(Records excerpted from a collection)
>>>

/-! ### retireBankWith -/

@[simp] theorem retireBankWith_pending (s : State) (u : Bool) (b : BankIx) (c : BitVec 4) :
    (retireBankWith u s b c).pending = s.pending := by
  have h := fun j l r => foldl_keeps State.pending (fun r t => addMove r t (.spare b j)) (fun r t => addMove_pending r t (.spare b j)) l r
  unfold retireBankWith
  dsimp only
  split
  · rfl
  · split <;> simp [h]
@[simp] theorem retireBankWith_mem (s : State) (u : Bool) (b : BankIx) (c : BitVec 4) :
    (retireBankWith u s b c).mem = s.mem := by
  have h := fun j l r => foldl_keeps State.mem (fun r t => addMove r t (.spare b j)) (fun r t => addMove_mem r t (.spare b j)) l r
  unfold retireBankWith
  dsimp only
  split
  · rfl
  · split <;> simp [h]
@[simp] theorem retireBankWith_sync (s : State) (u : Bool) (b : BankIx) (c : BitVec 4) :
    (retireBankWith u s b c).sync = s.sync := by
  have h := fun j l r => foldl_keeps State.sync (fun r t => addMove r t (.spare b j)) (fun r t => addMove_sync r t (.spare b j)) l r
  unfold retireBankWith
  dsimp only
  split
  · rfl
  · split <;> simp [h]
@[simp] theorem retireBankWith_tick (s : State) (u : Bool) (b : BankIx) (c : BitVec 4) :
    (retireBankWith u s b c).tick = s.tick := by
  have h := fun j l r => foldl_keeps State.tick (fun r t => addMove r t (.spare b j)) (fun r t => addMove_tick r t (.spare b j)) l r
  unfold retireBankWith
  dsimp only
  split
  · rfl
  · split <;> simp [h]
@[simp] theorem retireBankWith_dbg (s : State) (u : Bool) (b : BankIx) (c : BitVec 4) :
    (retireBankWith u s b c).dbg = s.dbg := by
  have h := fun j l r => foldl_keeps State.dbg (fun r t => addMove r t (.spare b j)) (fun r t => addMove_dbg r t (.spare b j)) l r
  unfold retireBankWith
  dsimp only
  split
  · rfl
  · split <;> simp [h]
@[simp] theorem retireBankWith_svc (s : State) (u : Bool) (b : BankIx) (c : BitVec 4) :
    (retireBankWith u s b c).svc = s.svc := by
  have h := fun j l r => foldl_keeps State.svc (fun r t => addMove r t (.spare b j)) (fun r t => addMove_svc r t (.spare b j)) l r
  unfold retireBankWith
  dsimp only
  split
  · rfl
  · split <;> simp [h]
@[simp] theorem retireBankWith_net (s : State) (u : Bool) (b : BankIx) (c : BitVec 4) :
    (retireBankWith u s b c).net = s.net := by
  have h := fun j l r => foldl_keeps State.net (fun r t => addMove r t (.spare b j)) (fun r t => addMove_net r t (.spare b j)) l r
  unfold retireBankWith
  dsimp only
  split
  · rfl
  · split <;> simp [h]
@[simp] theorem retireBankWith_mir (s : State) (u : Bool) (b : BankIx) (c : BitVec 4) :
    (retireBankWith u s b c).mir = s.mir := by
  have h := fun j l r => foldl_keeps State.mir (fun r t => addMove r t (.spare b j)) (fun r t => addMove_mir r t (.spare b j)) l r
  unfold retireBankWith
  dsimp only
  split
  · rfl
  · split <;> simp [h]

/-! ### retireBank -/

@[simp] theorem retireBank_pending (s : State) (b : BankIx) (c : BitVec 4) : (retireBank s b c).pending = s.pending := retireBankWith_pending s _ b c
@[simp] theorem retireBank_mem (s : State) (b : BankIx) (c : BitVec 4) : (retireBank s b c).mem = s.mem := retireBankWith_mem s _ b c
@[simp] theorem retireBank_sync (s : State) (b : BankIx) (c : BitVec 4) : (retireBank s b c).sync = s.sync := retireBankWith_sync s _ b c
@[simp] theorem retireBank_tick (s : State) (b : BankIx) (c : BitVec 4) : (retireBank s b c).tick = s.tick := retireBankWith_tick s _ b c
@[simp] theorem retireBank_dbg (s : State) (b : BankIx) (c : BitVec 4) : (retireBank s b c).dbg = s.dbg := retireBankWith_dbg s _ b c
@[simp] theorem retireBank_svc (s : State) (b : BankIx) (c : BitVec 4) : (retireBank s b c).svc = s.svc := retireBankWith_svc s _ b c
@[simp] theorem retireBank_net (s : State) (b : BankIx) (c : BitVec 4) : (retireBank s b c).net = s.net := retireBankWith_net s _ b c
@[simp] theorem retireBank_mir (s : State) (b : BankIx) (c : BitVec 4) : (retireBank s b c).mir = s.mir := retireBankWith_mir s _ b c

<<<
>>>

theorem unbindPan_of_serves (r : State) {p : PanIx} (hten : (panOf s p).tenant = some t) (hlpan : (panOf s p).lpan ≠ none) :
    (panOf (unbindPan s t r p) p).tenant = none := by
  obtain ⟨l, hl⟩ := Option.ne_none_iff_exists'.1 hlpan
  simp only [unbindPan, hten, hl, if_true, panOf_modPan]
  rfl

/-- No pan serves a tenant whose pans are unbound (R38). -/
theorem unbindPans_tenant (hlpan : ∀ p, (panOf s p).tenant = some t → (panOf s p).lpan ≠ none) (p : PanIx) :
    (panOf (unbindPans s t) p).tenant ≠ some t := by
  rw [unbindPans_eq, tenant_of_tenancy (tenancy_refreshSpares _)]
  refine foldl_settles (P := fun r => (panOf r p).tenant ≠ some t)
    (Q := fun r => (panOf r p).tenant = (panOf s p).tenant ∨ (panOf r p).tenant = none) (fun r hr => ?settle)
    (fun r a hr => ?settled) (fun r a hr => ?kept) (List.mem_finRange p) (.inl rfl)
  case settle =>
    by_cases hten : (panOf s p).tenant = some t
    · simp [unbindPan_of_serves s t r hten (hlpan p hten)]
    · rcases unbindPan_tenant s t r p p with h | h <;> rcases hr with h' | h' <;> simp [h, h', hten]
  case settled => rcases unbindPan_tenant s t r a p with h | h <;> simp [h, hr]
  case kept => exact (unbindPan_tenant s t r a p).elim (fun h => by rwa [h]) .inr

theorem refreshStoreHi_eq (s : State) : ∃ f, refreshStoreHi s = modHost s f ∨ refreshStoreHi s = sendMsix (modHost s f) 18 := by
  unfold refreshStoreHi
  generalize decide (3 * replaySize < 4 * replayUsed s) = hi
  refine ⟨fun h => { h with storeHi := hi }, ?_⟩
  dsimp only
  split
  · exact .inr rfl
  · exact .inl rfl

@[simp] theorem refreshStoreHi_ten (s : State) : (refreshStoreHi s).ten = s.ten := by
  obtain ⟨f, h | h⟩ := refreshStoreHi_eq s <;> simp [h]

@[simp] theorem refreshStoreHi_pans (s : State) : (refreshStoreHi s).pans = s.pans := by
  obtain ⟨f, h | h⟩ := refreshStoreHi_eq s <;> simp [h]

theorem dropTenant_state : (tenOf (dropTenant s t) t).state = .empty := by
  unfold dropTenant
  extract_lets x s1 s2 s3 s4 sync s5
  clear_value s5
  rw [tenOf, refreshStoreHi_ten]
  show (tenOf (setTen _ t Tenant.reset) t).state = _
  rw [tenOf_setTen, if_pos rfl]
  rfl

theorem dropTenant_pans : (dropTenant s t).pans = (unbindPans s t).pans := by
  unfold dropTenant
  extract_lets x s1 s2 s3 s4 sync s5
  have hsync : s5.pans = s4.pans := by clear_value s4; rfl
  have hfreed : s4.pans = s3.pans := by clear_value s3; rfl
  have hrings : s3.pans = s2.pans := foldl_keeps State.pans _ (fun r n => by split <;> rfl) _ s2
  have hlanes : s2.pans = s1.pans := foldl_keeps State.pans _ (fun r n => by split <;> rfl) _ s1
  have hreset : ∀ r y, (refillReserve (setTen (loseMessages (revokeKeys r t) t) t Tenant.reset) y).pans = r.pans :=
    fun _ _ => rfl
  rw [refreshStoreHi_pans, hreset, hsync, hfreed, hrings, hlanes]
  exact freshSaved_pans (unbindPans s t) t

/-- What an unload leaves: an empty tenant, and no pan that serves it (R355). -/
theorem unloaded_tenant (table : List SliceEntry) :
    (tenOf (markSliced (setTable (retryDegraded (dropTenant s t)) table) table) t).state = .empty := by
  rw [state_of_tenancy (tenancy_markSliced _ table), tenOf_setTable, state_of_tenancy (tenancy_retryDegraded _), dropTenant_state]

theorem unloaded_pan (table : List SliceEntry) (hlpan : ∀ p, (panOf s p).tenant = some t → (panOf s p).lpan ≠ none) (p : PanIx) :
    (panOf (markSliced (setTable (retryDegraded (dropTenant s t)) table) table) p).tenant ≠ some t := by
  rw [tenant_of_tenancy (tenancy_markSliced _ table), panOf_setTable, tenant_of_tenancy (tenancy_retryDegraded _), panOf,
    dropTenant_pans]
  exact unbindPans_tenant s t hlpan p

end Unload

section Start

<<<
>>>

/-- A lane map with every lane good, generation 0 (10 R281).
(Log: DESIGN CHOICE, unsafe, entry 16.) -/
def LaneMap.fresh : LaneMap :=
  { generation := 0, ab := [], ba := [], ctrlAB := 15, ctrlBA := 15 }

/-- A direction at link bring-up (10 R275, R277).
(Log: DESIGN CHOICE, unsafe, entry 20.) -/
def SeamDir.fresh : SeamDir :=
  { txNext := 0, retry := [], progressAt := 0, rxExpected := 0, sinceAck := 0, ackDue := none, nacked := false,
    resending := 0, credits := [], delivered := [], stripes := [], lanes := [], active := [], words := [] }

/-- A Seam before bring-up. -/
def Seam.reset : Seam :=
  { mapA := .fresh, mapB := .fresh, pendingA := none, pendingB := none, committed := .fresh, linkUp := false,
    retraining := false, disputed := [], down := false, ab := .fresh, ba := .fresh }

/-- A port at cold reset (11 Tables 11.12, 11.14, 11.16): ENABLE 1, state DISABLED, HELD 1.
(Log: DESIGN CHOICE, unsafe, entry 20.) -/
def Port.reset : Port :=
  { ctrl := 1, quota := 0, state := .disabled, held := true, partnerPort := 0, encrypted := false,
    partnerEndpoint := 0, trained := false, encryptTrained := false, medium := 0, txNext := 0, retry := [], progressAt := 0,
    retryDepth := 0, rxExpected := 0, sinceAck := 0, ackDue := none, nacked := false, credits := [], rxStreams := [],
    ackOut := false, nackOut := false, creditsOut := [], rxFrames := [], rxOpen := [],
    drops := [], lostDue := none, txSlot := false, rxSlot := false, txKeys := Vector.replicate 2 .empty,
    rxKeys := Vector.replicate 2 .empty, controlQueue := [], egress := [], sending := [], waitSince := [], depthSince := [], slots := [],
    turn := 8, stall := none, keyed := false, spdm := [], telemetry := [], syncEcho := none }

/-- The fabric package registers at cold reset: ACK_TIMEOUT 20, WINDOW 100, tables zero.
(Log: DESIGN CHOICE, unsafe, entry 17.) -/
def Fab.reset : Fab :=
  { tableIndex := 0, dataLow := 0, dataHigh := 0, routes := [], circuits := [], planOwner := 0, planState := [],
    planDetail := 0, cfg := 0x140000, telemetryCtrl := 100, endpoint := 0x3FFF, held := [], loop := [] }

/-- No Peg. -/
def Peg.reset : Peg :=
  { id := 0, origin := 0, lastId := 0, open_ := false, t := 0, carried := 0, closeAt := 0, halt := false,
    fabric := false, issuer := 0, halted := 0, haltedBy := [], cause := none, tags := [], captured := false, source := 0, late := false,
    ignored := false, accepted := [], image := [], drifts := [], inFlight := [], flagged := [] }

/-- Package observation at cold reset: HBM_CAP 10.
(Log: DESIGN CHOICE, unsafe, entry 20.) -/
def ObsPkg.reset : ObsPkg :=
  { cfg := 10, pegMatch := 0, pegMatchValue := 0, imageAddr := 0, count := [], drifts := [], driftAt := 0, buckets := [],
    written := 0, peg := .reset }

<<<

Set down again, word for word, the stretch of records from the line with "by_cases hten : (panOf" to the line with "have hrings : s3.pans", both of those lines included.

Response to the task
    by_cases hten : (panOf s p).tenant = some t
    · simp [unbindPan_of_serves s t r hten (hlpan p hten)]
    · rcases unbindPan_tenant s t r p p with h | h <;> rcases hr with h' | h' <;> simp [h, h', hten]
  case settled => rcases unbindPan_tenant s t r a p with h | h <;> simp [h, hr]
  case kept => exact (unbindPan_tenant s t r a p).elim (fun h => by rwa [h]) .inr

theorem refreshStoreHi_eq (s : State) : ∃ f, refreshStoreHi s = modHost s f ∨ refreshStoreHi s = sendMsix (modHost s f) 18 := by
  unfold refreshStoreHi
  generalize decide (3 * replaySize < 4 * replayUsed s) = hi
  refine ⟨fun h => { h with storeHi := hi }, ?_⟩
  dsimp only
  split
  · exact .inr rfl
  · exact .inl rfl

@[simp] theorem refreshStoreHi_ten (s : State) : (refreshStoreHi s).ten = s.ten := by
  obtain ⟨f, h | h⟩ := refreshStoreHi_eq s <;> simp [h]

@[simp] theorem refreshStoreHi_pans (s : State) : (refreshStoreHi s).pans = s.pans := by
  obtain ⟨f, h | h⟩ := refreshStoreHi_eq s <;> simp [h]

theorem dropTenant_state : (tenOf (dropTenant s t) t).state = .empty := by
  unfold dropTenant
  extract_lets x s1 s2 s3 s4 sync s5
  clear_value s5
  rw [tenOf, refreshStoreHi_ten]
  show (tenOf (setTen _ t Tenant.reset) t).state = _
  rw [tenOf_setTen, if_pos rfl]
  rfl

theorem dropTenant_pans : (dropTenant s t).pans = (unbindPans s t).pans := by
  unfold dropTenant
  extract_lets x s1 s2 s3 s4 sync s5
  have hsync : s5.pans = s4.pans := by clear_value s4; rfl
  have hfreed : s4.pans = s3.pans := by clear_value s3; rfl
  have hrings : s3.pans = s2.pans := foldl_keeps State.pans _ (fun r n => by split <;> rfl) _ s2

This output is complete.